▸ THE PROBLEM
Using the records below, quote only the span that opens with the line containing "-- ==== Sys2Proof/Tests/Slice0.lean" and closes with the line containing "R38, never from", exactly and inclusively.

▸ Saved entries
-- ==== Sys2Proof/WellFormed.lean ====
section
/-! DEFINITION. Well-formed instructions: the operand has exactly the length of the operation's port. -/

namespace Sys2Proof

/-- The encode input is exactly 64 bits and the decode input exactly 72 (30_encoding.md R37, R45). -/
def Instr.wellFormed : Instr → Bool
  | .encode d => d.length == Config.nData
  | .decode c => c.length == Config.nCode

/-- `Instr.wellFormed` as a decidable proposition. -/
abbrev Instr.WellFormed (i : Instr) : Prop := i.wellFormed = true

end Sys2Proof
end

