-- ==== Sys2Proof/Tests/Slice0.lean ====
section
/-! SUPPORT. Tests. Expected values come from spec/95_test_vectors.md and the layout of spec/30_encoding.md R38, never from
the model. The last part gives, for each statement with hypotheses, values that meet them. -/

namespace Sys2Proof.Machine

/-- A nibble of a hex digit, bit 0 first. -/
def nib (a b c d : Bool) : List Bool := [a, b, c, d]

/-- The drive of one codeword, waiting in an otherwise fresh machine. -/
def withCodeword (c : Codeword) : State := State.reset.present ⟨.decoder, seqOfWord c⟩

/-- The drive of one payload, waiting in an otherwise fresh machine. -/
def withPayload (d : Payload) : State := State.reset.present ⟨.encoder, seqOfWord d⟩

/-- The next state, where there is one. -/
def nextOf (o : Host.Outcome State Fault Refusal) : Option State :=
  match o with
  | .next t => some t
  | .fault _ => none
  | .refused _ => none

/-- The fault, where there is one. -/
def faultOf (o : Host.Outcome State Fault Refusal) : Option Fault :=
  match o with
  | .next _ => none
  | .fault f => some f
  | .refused _ => none

/-! WellFormed: an ill-formed term for each check (30_encoding.md R45: lengths 63, 65, 71, 73; a codeword is no payload). -/

theorem test_wellFormed_refuses_encode_63 : (Instr.encode (List.replicate 63 false)).wellFormed = false := by decide
theorem test_wellFormed_refuses_encode_72 : (Instr.encode (List.replicate 72 false)).wellFormed = false := by decide
theorem test_wellFormed_refuses_decode_71 : (Instr.decode (List.replicate 71 false)).wellFormed = false := by decide
theorem test_wellFormed_refuses_decode_64 : (Instr.decode (List.replicate 64 false)).wellFormed = false := by decide

/-! Decoding: words written out bit by bit. -/

/-- 0x0123456789ABCDEF, digit by digit from the least significant: F E D C B A 9 8 7 6 5 4 3 2 1 0. -/
theorem test_decode_encode_word :
    decodeTableWord 64 0x0123456789ABCDEF = some (.encode (
      nib true true true true ++ nib false true true true ++ nib true false true true ++ nib false false true true ++
      nib true true false true ++ nib false true false true ++ nib true false false true ++
      nib false false false true ++ nib true true true false ++ nib false true true false ++
      nib true false true false ++ nib false false true false ++ nib true true false false ++
      nib false true false false ++ nib true false false false ++ nib false false false false)) := by decide +kernel

/-- The codeword with positions 42 and 10 set (95_test_vectors.md S7): bits 41 and 9. -/
theorem test_decode_decode_word :
    decodeTableWord 72 0x000000020000000200 = some (.decode (
      List.replicate 9 false ++ [true] ++ List.replicate 31 false ++ [true] ++ List.replicate 30 false)) := by
  decide +kernel

/-- The placed fields of DECODE's row: q at bit 71, p at bits 63, 31, 15, 7, 3, 1, 0, and d elsewhere. -/
theorem test_decode_fields :
    (List.range 72).filter (fun b => isParityPos (b + 1)) = [0, 1, 3, 7, 15, 31, 63, 71] := by decide +kernel

/-! One step of each instruction (95_test_vectors.md, 2.2 and 2.4). -/

theorem test_encode_step :
    (nextOf (step (withPayload 0xDEADBEEFCAFEBABE))).map (fun t => (t.encoder.data, t.encoder.cw)) =
      some (0xDEADBEEFCAFEBABE, 0x6f2b6fbbf2dfd7abf2) := by decide +kernel
theorem test_encode_63_faults :
    faultOf (exec (.encode (List.replicate 63 true)) State.reset) = some (.invalidLength .encode 63) := by decide
theorem test_decode_step_above_72 :
    (nextOf (step (withCodeword 0x80c8d159e23579de78))).map (fun t => (t.decoder.outcome, t.decoder.position)) =
      some (0b01, 75) := by decide +kernel
theorem test_decode_step_double :
    (nextOf (step (withCodeword 0x6f2b6fb9f2dfd7a9f2))).map (fun t => (t.decoder.outcome, t.decoder.position)) =
      some (0b10, 0) := by decide +kernel

/-! The functions beside them (95_test_vectors.md, 2.1 and 2.5). -/

theorem test_extract : extract 0x8048d159e23579defc = 0x0123456789ABCDEF := by decide +kernel
theorem test_encodeTrees : encodeTrees 0x0123456789ABCDEF = 0x8048d159e23579defc := by decide +kernel
theorem test_decodeTrees : decodeTrees 0x80c8d159e23579de78 = (0b01, 75) := by decide +kernel
theorem test_coveringWeights : coveringWeights 42 = [2, 8, 32] ∧ coveringWeights 72 = [] := by decide
theorem test_coverage_refuses_3 : coverage 3 = .error (.notAWeight 3) := by rfl
theorem test_payloadPos : [0, 1, 3, 4, 10, 11, 25, 26, 56, 57, 63].map payloadPos =
    [3, 5, 7, 9, 15, 17, 31, 33, 63, 65, 71] := by decide
theorem test_payloadIdx : [42, 71, 3].map payloadIdx = [35, 63, 0] := by decide
theorem test_unbus_faults : unbus 0b11 9 = .error (.neverDriven 0b11 9) ∧ unbus 0b00 5 = .error (.neverDriven 0b00 5) ∧
    unbus 0b01 0 = .error (.neverDriven 0b01 0) := ⟨rfl, rfl, rfl⟩
/-- Program P4 of 95_test_vectors.md, statement 4: a reported position above 72 is not flipped. -/
theorem test_harness_stops_above_72 :
    correctIfSingle (.singleCorrectableError 75) 0x80c8d159e23579de78 = .stopped := by rfl

/-! Witnesses: values that meet the hypotheses of each statement. -/

theorem witness_EveryStepKeepsOutputsEqualToTheBlockFunctions :
    (withPayload 1).PortsFollowInputs ∧ (nextOf (step (withPayload 1))).isSome ∧
    (withCodeword 3).PortsFollowInputs ∧ (nextOf (step (withCodeword 3))).isSome := by decide +kernel

theorem witness_WellDrivenRunsNeverStop :
    ((withPayload 1).present ⟨.decoder, List.replicate 72 true⟩).WellDriven ∧
    ((withPayload 1).present ⟨.decoder, List.replicate 72 true⟩).PortsFollowInputs := by decide +kernel

theorem witness_StepRunsTheDecodedInstruction :
    (withCodeword 3).inputs = ⟨.decoder, seqOfWord (3 : Codeword)⟩ :: [] ∧
    decode ⟨.decoder, seqOfWord (3 : Codeword)⟩ = .ok (.decode (seqOfWord (3 : Codeword))) := ⟨rfl, rfl⟩

theorem witness_StepWithNothingToPresentLeavesTheState : State.reset.inputs = [] := rfl

/-- Lengths one below and one above each port's width. -/
theorem witness_StepOnAWrongLengthIsInvalidLength :
    ∀ v ∈ [(⟨.encoder, List.replicate 63 true⟩ : Drive), ⟨.encoder, List.replicate 65 true⟩,
      ⟨.decoder, List.replicate 71 true⟩, ⟨.decoder, List.replicate 73 true⟩],
      (State.reset.present v).inputs = v :: [] ∧ v.bits.length ≠ Config.inputLength v.block.operation := by decide

theorem witness_StepRunsAPresentedTableWord :
    decodeTableWord 64 0 = some (.encode (List.replicate 64 false)) ∧
    decodeTableWord 72 0 = some (.decode (List.replicate 72 false)) := by decide +kernel

theorem witness_InvalidLengthIsRaisedExactlyOnWrongLengths :
    (List.replicate 63 true).length ≠ 64 ∧ (List.replicate 65 true).length ≠ 64 ∧
    (List.replicate 71 true).length ≠ 72 ∧ (List.replicate 73 true).length ≠ 72 := by decide

theorem witness_NoInputButAWrongLengthFaults :
    (Instr.encode (List.replicate 64 true)).WellFormed ∧ ¬ (Instr.encode (List.replicate 65 true)).WellFormed ∧
    (Instr.decode (List.replicate 72 true)).WellFormed ∧ ¬ (Instr.decode (List.replicate 73 true)).WellFormed := by
  decide
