-- ==== Sys2Proof/Machine/Ops.lean ====
section
/-! DEFINITION. The named operations the meanings share: bit helpers, the sparse maps that hold memory and
the caches, open values and hazard views, the register files, the operating mode, taking an exception and
returning from one, and the end of an instruction. -/
namespace Sys2Proof.Machine

/-- What an instruction or a step answers. -/
abbrev Result := Host.Outcome State Fault Refusal

/-! ### Bits -/

/-- Sign extension to 64 bits (00_scope R15). -/
def sext64 {n : Nat} (v : BitVec n) : DWord := v.signExtend 64

/-- Zero extension to 64 bits (00_scope R15). -/
def zext64 {n : Nat} (v : BitVec n) : DWord := v.setWidth 64

/-- The low 32 bits of a doubleword. -/
def low32 (v : DWord) : Word := v.setWidth 32

/-- The high 32 bits of a doubleword. -/
def high32 (v : DWord) : Word := v.extractLsb' 32 32

/-- Whether bits 63:32 all equal bit 31 (10_state R33). -/
def isSext32 (v : DWord) : Bool := v == sext64 (low32 v)

/-- Even parity bit: the exclusive or of all bits (22_caches R237). -/
def parity {n : Nat} (v : BitVec n) : Bool :=
  (List.range n).foldl (fun p i => p ^^ v.getLsbD i) false

/-- A bit as a 1-bit vector. -/
def bit (b : Bool) : BitVec 1 := BitVec.ofBool b

/-- `v` with bit `i` set to `b`. -/
def putBit {n : Nat} (v : BitVec n) (i : Nat) (b : Bool) : BitVec n :=
  if b then v ||| BitVec.twoPow n i else v &&& ~~~ BitVec.twoPow n i

/-- Byte lane `j` of a doubleword, bits `8j+7 .. 8j` (20_memory R143). -/
def lane (v : DWord) (j : Nat) : Byte := v.extractLsb' (8 * j) 8

/-- The doubleword whose lane `j` is `f j`. -/
def ofLanes (f : Nat → Byte) : DWord :=
  f 7 ++ f 6 ++ f 5 ++ f 4 ++ f 3 ++ f 2 ++ f 1 ++ f 0

/-- The lane of the byte at offset `k` of an aligned doubleword: `7 - k` big-endian, `k` little-endian
(20_memory R143); its own inverse. -/
def laneOf (bigEndian : Bool) (k : Nat) : Nat := if bigEndian then 7 - k else k

/-! ### Sparse maps: memory and the caches

A sparse map is a list of (key, value) pairs with strictly rising keys and no value equal to the
default, so that equal maps are equal lists. -/

/-- The value at `k`; an unlisted key has the default. -/
def sparseGet {α : Type} (dflt : α) : List (Nat × α) → Nat → α
  | [], _ => dflt
  | (k', v) :: t, k => if k' = k then v else sparseGet dflt t k

/-- The map with `v` at `k`; writing the default removes the entry. -/
def sparsePut {α : Type} [DecidableEq α] (dflt : α) : List (Nat × α) → Nat → α → List (Nat × α)
  | [], k, v => if v = dflt then [] else [(k, v)]
  | (k', v') :: t, k, v =>
    if k < k' then (if v = dflt then (k', v') :: t else (k, v) :: (k', v') :: t)
    else if k = k' then (if v = dflt then t else (k, v) :: t)
    else (k', v') :: sparsePut dflt t k v

/-- The canonical form: keys strictly rising above `lo`, no default value. -/
def sparseWfFrom {α : Type} [DecidableEq α] (dflt : α) : Option Nat → List (Nat × α) → Bool
  | _, [] => true
  | lo, (k, v) :: t =>
    (match lo with | none => true | some l => decide (l < k)) && decide (v ≠ dflt)
      && sparseWfFrom dflt (some k) t

/-- The canonical form of a sparse map. -/
def sparseWf {α : Type} [DecidableEq α] (dflt : α) (m : List (Nat × α)) : Bool :=
  sparseWfFrom dflt none m

/-- What a byte of memory that nothing has written reads as: 0 (DESIGN CHOICE, log 3; unsafe). -/
def Memory.unwritten : Byte := 0

/-- The byte of memory at a physical address. -/
def Memory.read (m : List Host.Cell) (a : Nat) : Byte := sparseGet Memory.unwritten m a

/-- Memory with the byte at a physical address replaced. -/
def Memory.write (m : List Host.Cell) (a : Nat) (v : Byte) : List Host.Cell :=
  sparsePut Memory.unwritten m a v

/-- The canonical form of memory. -/
def Memory.wf (m : List Host.Cell) : Bool := sparseWf Memory.unwritten m

/-! ### Open values -/

/-- The open value of this step at a site (93_implementation_defined `any value`). -/
def State.freeWord (s : State) (site : FreeSite) : DWord := Config.freeWord site s.free

/-- A draw between two outcomes (93_implementation_defined `draw`). -/
def State.pick (s : State) (site : FreeSite) : Bool := Config.freePick site s.free

/-! ### Hazards (70_reset_and_hazards section 4) -/

/-- `s` with a late write recorded; age 0 until the next instruction starts. -/
def State.note (s : State) (l : Late) : State := { s with hist := { age := 0, what := l } :: s.hist }

/-- The longest window of R858 to R864. -/
def hazardWindow : Nat := 3

/-- Whether ERET ends the window of a late write: one of a CP0 register, of the timer latch or of a TLB entry
(70_reset_and_hazards R862, R875 (b); DEDUCED, log 10). -/
def Late.endedByEret : Late → Bool
  | .cp0 _ _ | .timer _ | .tlb _ _ => true
  | .gpr _ _ | .fgr _ _ | .fcr31 _ | .fcc _ | .icache _ _ | .code _ _ _ | .hiLoRead _ _ | .tlbp => false

/-- Whether a late write is one of memory that may hold code. -/
def Late.isCode : Late → Bool
  | .code _ _ _ => true
  | _ => false

/-- A new instruction starts: every late write is one instruction older; those past the longest window
are forgotten. -/
def ageHazards (h : List Hazard) : List Hazard :=
  (h.map fun e => { e with age := e.age + 1 }).filter fun e => e.age ≤ hazardWindow

/-- Whether a late write of age `a` lies inside a window of `n` instructions. -/
def inWindow (n a : Nat) : Bool := 1 ≤ a && a ≤ n

/-- How many instructions after a write a reader may still see the old value (R858, R860; 3 where Table E.1
has no entry, D43). -/
def readerWindow : Reader → Nat
  | .move => 1
  | .eret => 1
  | .usable => 2
  | .ops64 => 3
  | .data => 1
  | .dataWidth => 3
  | .fetch => 3
  | .fetchWidth => 3
  | .vector => 3
  | .interrupt => 1
  | .fpu => 3
  | .parityEnable => 3
  | .forcedParity => 3

/-- CP0 register `r` with stored value `cur` as a reader sees it: inside its window a draw between old and
new (R858, R860). -/
def State.cp0Seen (s : State) (r : Reg) (who : Reader) (cur : DWord) : DWord :=
  s.hist.foldl (init := cur) fun v h =>
    match h.what with
    | .cp0 r' old =>
      if r' = r && inWindow (readerWindow who) h.age && s.pick (.hazardCp0 r who h.age) then old else v
    | _ => v

/-! ### General registers -/

/-- GPR[r] as held; r0 reads 0 (10_state R31). -/
def State.gprHeld (s : State) (r : Reg) : DWord :=
  if r = 0 then 0 else s.gpr[r.toNat]'(r.isLt)

/-- GPR[r] as an instruction reads it: right after a coprocessor move to `r` it is a draw between the old
and the new value (70_reset_and_hazards R852). -/
def State.readGpr (s : State) (r : Reg) : DWord :=
  s.hist.foldl (init := s.gprHeld r) fun v h =>
    match h.what with
    | .gpr r' old => if r' = r && r' != 0 && inWindow 1 h.age && s.pick (.hazardGpr r) then old else v
    | _ => v

/-- GPR[r] := v; a write to r0 is discarded (10_state R31). -/
def State.writeGpr (s : State) (r : Reg) (v : DWord) : State :=
  if r = 0 then s else
    { s with gpr := s.gpr.set r.toNat v r.isLt }

/-- GPR[r] := v by a coprocessor move: the next instruction may still see the old value
(70_reset_and_hazards R852), unless MOVE_DELAY_INTERLOCKED. -/
def State.writeGprLate (s : State) (r : Reg) (v : DWord) : State :=
  let s' := s.writeGpr r v
  if s.cfg.moveDelayInterlocked then s' else s'.note (.gpr r (s.gprHeld r))

/-! ### Status and the operating mode (60_exceptions R750 to R753) -/

/-- The three modes. -/
inductive Mode where
  | kernel | supervisor | user
  deriving DecidableEq, Repr

def stIE (st : Word) : Bool := st.getLsbD 0
def stEXL (st : Word) : Bool := st.getLsbD 1
def stERL (st : Word) : Bool := st.getLsbD 2
def stKSU (st : Word) : BitVec 2 := st.extractLsb' 3 2
def stUX (st : Word) : Bool := st.getLsbD 5
def stSX (st : Word) : Bool := st.getLsbD 6
def stKX (st : Word) : Bool := st.getLsbD 7
def stIM (st : Word) : BitVec 8 := st.extractLsb' 8 8
def stDE (st : Word) : Bool := st.getLsbD 16
def stCE (st : Word) : Bool := st.getLsbD 17
def stBEV (st : Word) : Bool := st.getLsbD 22
def stRE (st : Word) : Bool := st.getLsbD 25
def stFR (st : Word) : Bool := st.getLsbD 26
/-- Status.CUz (11_cp0_registers R90). -/
def stCU (st : Word) (z : Nat) : Bool := st.getLsbD (28 + z)

/-- The mode a Status word selects; none for KSU = 11, which is no mode (93_implementation_defined U13). -/
def modeOf (st : Word) : Option Mode :=
  if stKSU st = 0 || stEXL st || stERL st then some .kernel
  else if stKSU st = 1 then some .supervisor
  else if stKSU st = 2 then some .user
  else none

/-- The 64-bit enable of a mode: KX, SX or UX of `x`. -/
def extendedOf (m : Option Mode) (x : Word) : Bool :=
  match m with
  | some .kernel => stKX x
  | some .supervisor => stSX x
  | some .user => stUX x
  | none => false

/-- Status as a reader sees it. -/
def State.statusSeen (s : State) (who : Reader) : Word := low32 (s.cp0Seen 12 who (zext64 s.cp0.status))

/-- `Ops64Enabled` (60_exceptions R753), with the 3-instruction window of D43. -/
def State.ops64Enabled (s : State) : Bool :=
  let st := s.statusSeen .ops64
  match modeOf st with
  | some .kernel => true
  | m => extendedOf m st

/-- `usable(z)` (60_exceptions R720), with the 2-instruction window of R858. -/
def State.copUsable (s : State) (z : Nat) : Bool :=
  let st := s.statusSeen .usable
  if z = 0 then modeOf st = some .kernel || stCU st 0 else stCU st z

/-! ### CP0 registers (11_cp0_registers) -/

/-- IP7 to IP2, following their sources (60_exceptions R730). -/
def State.pendingLines (s : State) : BitVec 6 :=
  let ext := s.intPins ||| s.intReg.setWidth 6
  let ip7 := if s.cfg.tmrIntEn then ext.getLsbD 5 else s.timerInt
  putBit ext 5 ip7

/-- IP7 to IP2 in their places in Cause. -/
def State.causeLines (s : State) : Word := (s.pendingLines.setWidth 32) <<< 10

/-- Cause as it reads: the stored fields and the live IP7 to IP2 (11_cp0_registers R94). -/
def State.cause (s : State) : Word := s.cp0.cause ||| s.causeLines

/-- PRId (11_cp0_registers R98). -/
def State.prId (s : State) : Word := 0x2100#32 ||| s.cfg.pridRev.setWidth 32

/-- The 64-bit registers (11_cp0_registers R118). -/
def cp0Wide (r : Reg) : Bool :=
  r = 2 || r = 3 || r = 4 || r = 8 || r = 10 || r = 14 || r = 20 || r = 30

/-- The reserved numbers (11_cp0_registers R71). -/
def cp0Reserved (r : Reg) : Bool :=
  r = 7 || r = 18 || r = 19 || r = 21 || r = 22 || r = 23 || r = 24 || r = 25 || r = 31

/-- The contents of CP0 register `r`, zero-extended to 64 bits; a reserved number has the open value of D6. -/
def State.cp0Get (s : State) (r : Reg) : DWord :=
  let c := s.cp0
  match r.toNat with
  | 0 => zext64 c.index
  | 1 => zext64 c.random
  | 2 => c.entryLo0
  | 3 => c.entryLo1
  | 4 => c.context
  | 5 => zext64 c.pageMask
  | 6 => zext64 c.wired
  | 8 => c.badVAddr
  | 9 => zext64 c.count
  | 10 => c.entryHi
  | 11 => zext64 c.compare
  | 12 => zext64 c.status
  | 13 => zext64 s.cause
  | 14 => c.epc
  | 15 => zext64 s.prId
  | 16 => zext64 c.config
  | 17 => zext64 c.llAddr
  | 20 => c.xContext
  | 26 => zext64 c.ecc
  | 27 => zext64 c.cacheErr
  | 28 => zext64 c.tagLo
  | 29 => zext64 c.tagHi
  | 30 => c.errorEpc
  | _ => s.freeWord .cp0Reserved
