-- ==== Sys2Proof/Machine/Cycle.lean ====
section
/-! DEFINITION. One step of the machine around an instruction: inputs and external requests
(61_system_interface R796 to R800), resets and NMI (70_reset_and_hazards R830 to R836), standby, the timer
(60_exceptions R740), fetch and decode, interrupts (60_exceptions R698, R730 to R736). -/
namespace Sys2Proof.Machine

/-! ### The timer -/

/-- Count advances `k` times, compared with Compare each time (60_exceptions R740). -/
def State.countTicks (s : State) : Nat → State
  | 0 => s
  | k + 1 =>
    let n := s.cp0.count + 1
    State.countTicks { s with
      cp0 := { s.cp0 with count := n }, timerInt := s.timerInt || n == s.cp0.compare } k

/-- The end of a step: Count advances by its rate (D4), and the open values of the next step are new ones. -/
def State.tick (s : State) : State :=
  let p := s.countPhase + s.cfg.countNum
  { s.countTicks (p / s.cfg.countDen) with countPhase := p % s.cfg.countDen, free := s.free + 1 }

/-- The end of a step, for an outcome. -/
def endStep : Result → Result
  | .next s => .next s.tick
  | .fault f => .fault f
  | .refused r => .refused r

/-! ### External requests -/

/-- The Interrupt register after an external write: bits 22:16 enable, bits 6:0 are the values
(61_system_interface R800). -/
def writeIntReg (old : BitVec 7) (data : DWord) : BitVec 7 :=
  mergeMask (data.extractLsb' 16 7) old (data.extractLsb' 0 7)

/-- The nonmaskable interrupt level (60_exceptions R734). -/
def State.nmiLevel (s : State) : Bool := s.nmiPin || s.intReg.getLsbD 6

/-- Each change of the NMI level from 0 to 1 is one nonmaskable interrupt, kept until it is taken (60_exceptions
R734). A second change before it is taken is no second interrupt: the latch is one bit (DESIGN CHOICE, log 16). -/
def State.latchNmi (s : State) : State :=
  { s with nmiLatch := s.nmiLatch || (s.nmiLevel && !s.nmiPrev), nmiPrev := s.nmiLevel }

/-- The data cycle that answers an external read: erroneous, its data undefined (61_system_interface R796). -/
def State.readAnswer (s : State) : DataCycle :=
  let d := s.freeWord (.unusedLanes (s.cycleNo 0))
  { id := 0x120 ||| (s.reservedBits 0).setWidth 9, data := d, check := checkBits d }

/-- An external request is over: the interface returns to master state, and to slave state again if a read is pending
(61_system_interface R768, R794). -/
def State.extDone (s : State) : State := { s with slave := s.busWait.isSome && s.busReply.isNone }

/-- One command of the external agent (61_system_interface R796 to R800; R802 for what is undefined). Of the data
identifier of a write the model looks at the last-data bit alone: data marked erroneous or as response data is written
like any other (DESIGN CHOICE, log 8). -/
def State.extCommand (s : State) (addr : PAddr) (cycles : List DataCycle) : Option AgentCommand → Res Unit
  | some (.write 4) =>
    match cycles with
    | [c] =>
      if c.id.getLsbD 8 && idLast c.id then
        .ok () (if addr.extractLsb' 4 3 = 0 then { s with intReg := writeIntReg s.intReg c.data }.latchNmi
          else s).extDone
      else .stop (.refused .undefinedExternalRequest)
    | _ => .stop (.refused .undefinedExternalRequest)
  | some (.read 4) => .ok () { s with bus := .externalReadAnswer s.readAnswer :: s.bus }.extDone
  | some .null => .ok () s.extDone
  | _ => .stop (.refused .undefinedExternalRequest)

▸ ANSWER TO THE PROBLEM
-- ==== Sys2Proof/Tests/Slice0.lean ====
section
/-! SUPPORT. Tests. Expected values come from spec/95_test_vectors.md and the layout of spec/30_encoding.md R38, never from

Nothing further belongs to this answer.